> _Source material_
-- ==== Sys2Proof/Machine/Failures.lean ====
section
/-!
DEFINITION. Failures of units: the die-to-die link, clocks, cores and engines without a spare (02 R59, R60, R71, R76),
firmware components and cores (11 R356–R361).
-/
namespace Sys2Proof.Machine

open Sys2Proof

/-- The dies run. -/
def State.diesOn (s : State) : Bool := s.mode ≠ .off && !s.asleep && s.mode ≠ .recovery && !s.noBoot

/-! ### The die-to-die link (R59, R60) -/

/-- A failure of the link: a record with 1 for the CRC or 2 for lock, and a fatal event. -/
def State.linkFails (s : State) (why : Nat) : State :=
  (s.failRecord 0 0x0C 10 0 none 0 [(0, .num why)]).fatal 0x0C

/-- A flit fails its check and is replayed. Sixteen failures of one flit in succession fail the link. -/
def State.flitFails (s : State) (toWest same : Bool) : State :=
  if s.diesOn then
    let n := if same then (if toWest then s.d2dFails.1 else s.d2dFails.2) + 1 else 1
    let s := s.setD2dFails (if toWest then (n, s.d2dFails.2) else (s.d2dFails.1, n))
    let s := (s.charge 10 0).bumpDie (if toWest then 0 else 1) 0x46 none 1
    if n = 16 then s.linkFails 1 else s
  else s

/-! ### Protection regions of a component (R355) -/

/-- Extent i that the image names: 0 code, 1 constants, 2 data, 3 stack, 4 the mailbox ports, from 5 device windows. -/
def imageExtent (digest i : Nat) : Nat × Nat := (Config.imageField digest (2 * i), Config.imageField digest (2 * i + 1))

/-- The image's device windows: up to eight. -/
def imageWindows (digest : Nat) : List (Nat × Nat) :=
  (upto (Config.imageField digest 64 % 9)).map (fun i => imageExtent digest (5 + i))

def extentHolds (r : Nat × Nat) (a n : Nat) : Bool := decide (r.1 ≤ a) && decide (a + n ≤ r.1 + r.2)

/-- Regions that grant both reads and writes; device windows while they are open. -/
def Comp.writable (x : Comp) : List (Nat × Nat) :=
  [2, 3, 4].map (imageExtent x.digest) ++ (if x.windows then imageWindows x.digest else [])

def Comp.readable (x : Comp) : List (Nat × Nat) := [0, 1].map (imageExtent x.digest) ++ x.writable

/-- The access meets the guard band of 256 bytes below the stack. -/
def Comp.guarded (x : Comp) (a n : Nat) : Bool :=
  let base := (imageExtent x.digest 3).1
  decide (a < base) && decide (base < a + n + 256)

/-- The cause of R357 that the protection unit or the kernel finds; 0 where the event is none. -/
def Comp.causeOf (x : Comp) : CompEvent → Nat
  | .load a n => if x.guarded a n then 4 else if x.readable.any (fun r => extentHolds r a n) then 0 else 1
  | .store a bs => if x.guarded a bs.length then 4 else if x.writable.any (fun r => extentHolds r a bs.length) then 0 else 1
  | .fetch a => if x.guarded a 4 then 4 else if extentHolds (imageExtent x.digest 0) a 4 then 0 else 1
  | .illegal => 2
  | .misaligned => 3
  | .assertion => 5
  | .poison => 6

/-- An access that the regions grant: a store to data or stack changes them. -/
def Comp.access (x : Comp) : CompEvent → Comp
  | .store a bs =>
    if [2, 3].any (fun i => extentHolds (imageExtent x.digest i) a bs.length) then { x with data := x.data.write a bs } else x
  | _ => x

/-! ### Restarts of components (R358) -/

/-- Requests that a component holds: those kept while it serves them. -/
def State.abortHeld (s : State) (die c : Nat) : State :=
  s.fw.mbx.foldl (fun s kb =>
    if kb.1 / 64 = die then
      (kb.2.inb.filter (fun r => !r.waiting && decide ((msgType (mgType r.msg.toNat)).map (·.comp) = some c))).foldl
        (fun s r => s.answerKept die (kb.1 % 64) r 0x8A []) s
    else s) s

/-- Steps 1 to 3: the component stops with its windows closed, its requests are answered, its work in engines ends. -/
def State.containComp (s : State) (die c cause : Nat) : State :=
  let s := s.putComp die c { s.comp die c with windows := false }
  let s := (s.setComp die c .restarting cause).abortHeld die c
  match c with
  | 2 => s.serverFault die
  | 6 => ((upto 6).filter (fun e => decide (dieOfEngine e = die))).foldl (fun s e => s.abortInFlight e 0xB8) s
  | _ => s

/-- Steps 4 and 5: its data region in zeros, its image copied anew, then it runs with its windows open. -/
def State.restartComp (s : State) (die c : Nat) : State :=
  (s.putComp die c { s.comp die c with data := {}, windows := true }).setComp die c .running 0

/-- A component that was contained goes on: the restart is counted, and a copy whose digest differs from the manifest's
starts nothing (log 146). -/
def State.resumeComp (s : State) (die c cause : Nat) (copyOk : Bool) : State :=
  let s := ((s.odSet (0x2160 + c) 0x0B s.now).odSet (0x2160 + c) 0x0C cause).odInc (0x2160 + c) 0x0A 1
  if copyOk then s.restartComp die c
  else
    let s := s.setComp die c .failed cause
    if essential c then s.fatal 0x0E else s

/-! ### Clocks (R66, R71) -/

/-- The application cores of a die stop and start again: the processes that ran on them end (log 145). -/
def State.restartApps (s : State) (die : Nat) : State :=
  s.setFw { s.fw with appPart := s.fw.appPart.only (fun c _ => decide (dieOfApp c ≠ die)) }

/-- The firmware cores of a die stop and start again: the runtime components on them restart, without counting against
them (log 145). -/
def State.restartFirmware (s : State) (die : Nat) : State :=
  ((upto 12).filter (fun c => decide (2 ≤ c) && decide ((s.comp die c).state = .running))).foldl
    (fun s c => (s.containComp die c 8).resumeComp die c 8 true) s

/-- A PLL loses lock. Domains count from 0 in the order of R66; `unit` is the core of ARR or the lane of SDS. -/
def State.pllLost (s : State) (domain die unit : Nat) : State :=
  if s.diesOn then
    let s := (s.charge 17 (2 * domain + die)).failRecord die 0x0D 17 (2 * domain + die) none 0 [(0, .num domain)]
    match domain with
    | 0 => s.startCoreReset (unit % 18) 0x0D
    | 1 | 2 | 3 | 4 => s.fatal 0x0D
    | 7 =>
      ((upto 6).filter (fun e => decide (dieOfEngine e = die))).foldl (fun s e => s.restartEngine e 0xB8)
        (s.raiseEast 0 0x0D)
    | 8 => ([2, 3, 4, 5].filter (fun p => decide (dieOfPort p = die))).foldl (fun s p => s.portFails p 0) (s.raiseEast 0 0x0D)
    | 9 => (s.raiseEast 0 0x0D).portFails (2 + unit % 16 / 4) 0
    | 10 => (s.raiseEast 0 0x0D).portFails die 0
    | 5 => (s.raiseEast 0 0x0D).restartApps die
    | 6 => (s.raiseEast 0 0x0D).restartFirmware die
    | _ => s.raiseEast 0 0x0D
  else s

/-! ### Units without a spare (R76) -/

/-- DRAINING and then OUT_OF_SERVICE; at once where the module serves nothing. REFUSED ends through no failure (R371): the
next start finds it. -/
def State.leaveService (s : State) (reason : Nat) : State :=
  match s.mode with
  | .ready | .serving | .draining => s.drainFor reason false
  | .awaitRuntime => s.toOutOfService reason
  | _ => s

def State.appCoreFails (s : State) (n : Nat) : State :=
  if s.diesOn && !hasNat s.fw.appOffline n then
    let s := (s.charge 5 n).failRecord (dieOfApp n) 0x10 5 n ((s.fw.appPart.find n)) 0 [(0, .num 2)]
    ((s.setFw { s.fw with appOffline := insertNat s.fw.appOffline n, appPart := s.fw.appPart.del n }).odSet 0x2140 3
      (setFld (s.odGet 0x2140 3) n 1 1)).commit [2]
  else s

def State.samplerFails (s : State) (die : Nat) : State :=
  if s.diesOn && !hasNat s.fw.samplerDown die then
    (s.failRecord die 0x1F 11 die none 0 []).setFw { s.fw with samplerDown := insertNat s.fw.samplerDown die }
  else s

/-- A security engine fails. -/
def State.securityFails (s : State) (die : Nat) : State :=
  if s.diesOn && (if die = 0 then s.sec.eastOk else s.sec.westOk) then
    let s := s.failRecord die 0x20 12 die none 0 []
    (s.setSec (if die = 0 then { s.sec with eastOk := false } else { s.sec with westOk := false })).leaveService 2
  else s

/-- A slice is withdrawn. R503 and R504 list neither a cause nor a unit kind for its record: both are free (log 32). -/
def State.sliceFails (s : State) (n : Nat) : State :=
  if s.diesOn && !hasNat s.withdrawn n then
    let (cause, s) := s.drawNat
    let (kind, s) := s.drawNat
    (s.failRecord (n / 48) (cause % 256) (kind % 256) n (s.sliceOwner n) 0 []).setWithdrawn (insertNat s.withdrawn n)
  else s

/-! ### Components (R356–R360) -/

/-- Counted restarts of the last 10 min, on the park clock. -/
def Comp.recent (x : Comp) (clock : Nat) : List Nat := x.restarts.filter (fun t => decide (clock < t + 600))

/-- A fault of a running component with a cause of R357: the third counted restart within 10 min marks it failed. -/
def State.compFault (s : State) (die c cause : Nat) (copyOk : Bool) : State :=
  if s.firmwareUp && decide ((s.comp die c).state = .running) then
    let s := ((s.odSet (0x2160 + c) 0x0B s.now).odSet (0x2160 + c) 0x0C cause).charge 7 (16 * die + c)
    if c ≤ 1 then s.fatal 0x0E
    else
      let s := s.containComp die c cause
      let rs := (s.comp die c).recent s.park.clock ++ [s.park.clock]
      let s := (s.putComp die c { s.comp die c with restarts := rs, lastOverrun := none }).odInc
        (0x2160 + c) 0x0A 1
      if rs.length < 3 && copyOk then s.restartComp die c
      else
        let s := (s.setComp die c .failed cause).failRecord die 0x0E 7 (16 * die + c) none 0
          [(0, .num c), (1, .num cause), (2, .num rs.length)]
        let s := s.commit [2]
        if essential c then s.fatal 0x0E else s
  else s

/-- What a running component meets (R357). -/
def State.compEvent (s : State) (die c : Nat) (ev : CompEvent) (copyOk : Bool) : State :=
  let x := s.comp die c
  if x.causeOf ev = 0 then
    (if s.firmwareUp && decide (x.state = .running) then s.putComp die c (x.access ev) else s)
  else s.compFault die c (x.causeOf ev) copyOk

/-- A budget overrun (R356): the first is only counted, a second within 1 s is a fault. -/
def State.overrun (s : State) (die c : Nat) (copyOk : Bool) : State :=
  let x := s.comp die c
  if s.firmwareUp && decide (x.state = .running) then
    match x.lastOverrun with
    | some t => if s.now ≤ t + second then s.compFault die c 7 copyOk else s.putComp die c { x with lastOverrun := some s.now }
    | none => s.putComp die c { x with lastOverrun := some s.now }
  else s

/-! ### Firmware cores (R361) -/

/-- A new home core, where the die has one left (R354, R361). -/
def State.rehome (s : State) (die c : Nat) : State :=
  let (core, s) := if (s.fwOnline die).isEmpty then (255, s) else s.homeCore die
  s.putComp die c { s.comp die c with core := core }

/-- A contained component starts on another core; with none left it stays down. -/
def State.moveComp (s : State) (die c : Nat) (copyOk : Bool) : State :=
  let s := s.rehome die c
  if (s.comp die c).core = 255 then (s.odSet (0x2160 + c) 0x0B s.now).odSet (0x2160 + c) 0x0C 8
  else s.resumeComp die c 8 copyOk

/-- Components of a core restart on the die's other cores with cause 0x08, which R360 does not count. -/
def State.moveComps (s : State) (die : Nat) (bad : List Nat) : List Nat → State
  | [] => s
  | c :: cs => ((s.containComp die c 8).moveComp die c (!bad.contains c)).moveComps die bad cs

/-- The components of a failed firmware core go on on the die's other cores; those not yet started are placed anew. -/
def State.moveFrom (s : State) (n : Nat) (bad : List Nat) : State :=
  let die := dieOfFw n
  let mine := (upto 12).filter (fun c => decide ((s.comp die c).core = n) && (decide ((s.comp die c).state = .running)
    || decide ((s.comp die c).state = .restarting)))
  let placed := (upto 12).filter (fun c => decide ((s.comp die c).core = n) && decide ((s.comp die c).state = .loaded))
  if s.firmwareUp then placed.foldl (fun s c => s.rehome die c) (s.moveComps die bad mine) else s

/-- A firmware core's failure (R361); without a core of the die left the die leaves service. -/
def State.fwCoreFails (s : State) (n trigger : Nat) (bad : List Nat) : State :=
  if s.diesOn && !hasNat s.fw.fwOffline n then
    let die := dieOfFw n
    let s := (s.charge 6 n).failRecord die 0x0F 6 n none 0 [(0, .num trigger)]
    let s := (s.setFw { s.fw with fwOffline := insertNat s.fw.fwOffline n }).commit [2]
    let s := s.moveFrom n bad
    if (s.fwOnline die).isEmpty then s.leaveService 3 else s
  else s

/-! ### The commands -/

/-- D2D_CRC_FAILURE -/
def execD2dCrcFailure (toWest : Bool) (sameFlit : Bool) (s : State) : Host.Outcome State Fault Refusal :=
  .next (s.flitFails toWest sameFlit)
/-- D2D_LANE_LOCK_LOSS -/
def execD2dLaneLockLoss (s : State) : Host.Outcome State Fault Refusal := .next (if s.diesOn then s.linkFails 2 else s)
/-- PLL_LOSS_OF_LOCK -/
def execPllLossOfLock (domain : Fin 18) (die : Die) (unit : Nat) (s : State) : Host.Outcome State Fault Refusal :=
  .next (s.pllLost domain.val die.toNat unit)
/-- APP_CORE_FAILURE -/
def execAppCoreFailure (core : BitVec 4) (s : State) : Host.Outcome State Fault Refusal := .next (s.appCoreFails core.toNat)
/-- SAMPLER_FAILURE -/
def execSamplerFailure (die : Die) (s : State) : Host.Outcome State Fault Refusal := .next (s.samplerFails die.toNat)
/-- SECURITY_ENGINE_FAILURE -/
def execSecurityEngineFailure (die : Die) (s : State) : Host.Outcome State Fault Refusal := .next (s.securityFails die.toNat)
/-- SLICE_FAILURE -/
def execSliceFailure (die : Die) (slice : Fin 48) (s : State) : Host.Outcome State Fault Refusal :=
  .next (s.sliceFails (48 * die.toNat + slice.val))
/-- COMPONENT_FAULT -/
def execComponentFault (die : Die) (comp : BitVec 4) (r : CompReport) (s : State) : Host.Outcome State Fault Refusal :=
  .next (s.compEvent die.toNat comp.toNat r.event r.copyOk)
/-- BUDGET_OVERRUN -/
def execBudgetOverrun (die : Die) (r : OverrunReport) (s : State) : Host.Outcome State Fault Refusal :=
  .next (s.overrun die.toNat r.comp.toNat r.copyOk)
/-- FIRMWARE_CORE_FAILURE -/
def execFirmwareCoreFailure (core : BitVec 3) (loss : CoreLoss) (s : State) : Host.Outcome State Fault Refusal :=
  .next (if 1 ≤ loss.trigger && loss.trigger ≤ 3 then
    s.fwCoreFails core.toNat loss.trigger (loss.badCopies.map BitVec.toNat) else s)

end Sys2Proof.Machine
end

> _Work request_
Which lines of the data include the word "restartComp"? Copy each one.

> _Response to this task_
def State.restartComp (s : State) (die c : Nat) : State :=
  if copyOk then s.restartComp die c
      if rs.length < 3 && copyOk then s.restartComp die c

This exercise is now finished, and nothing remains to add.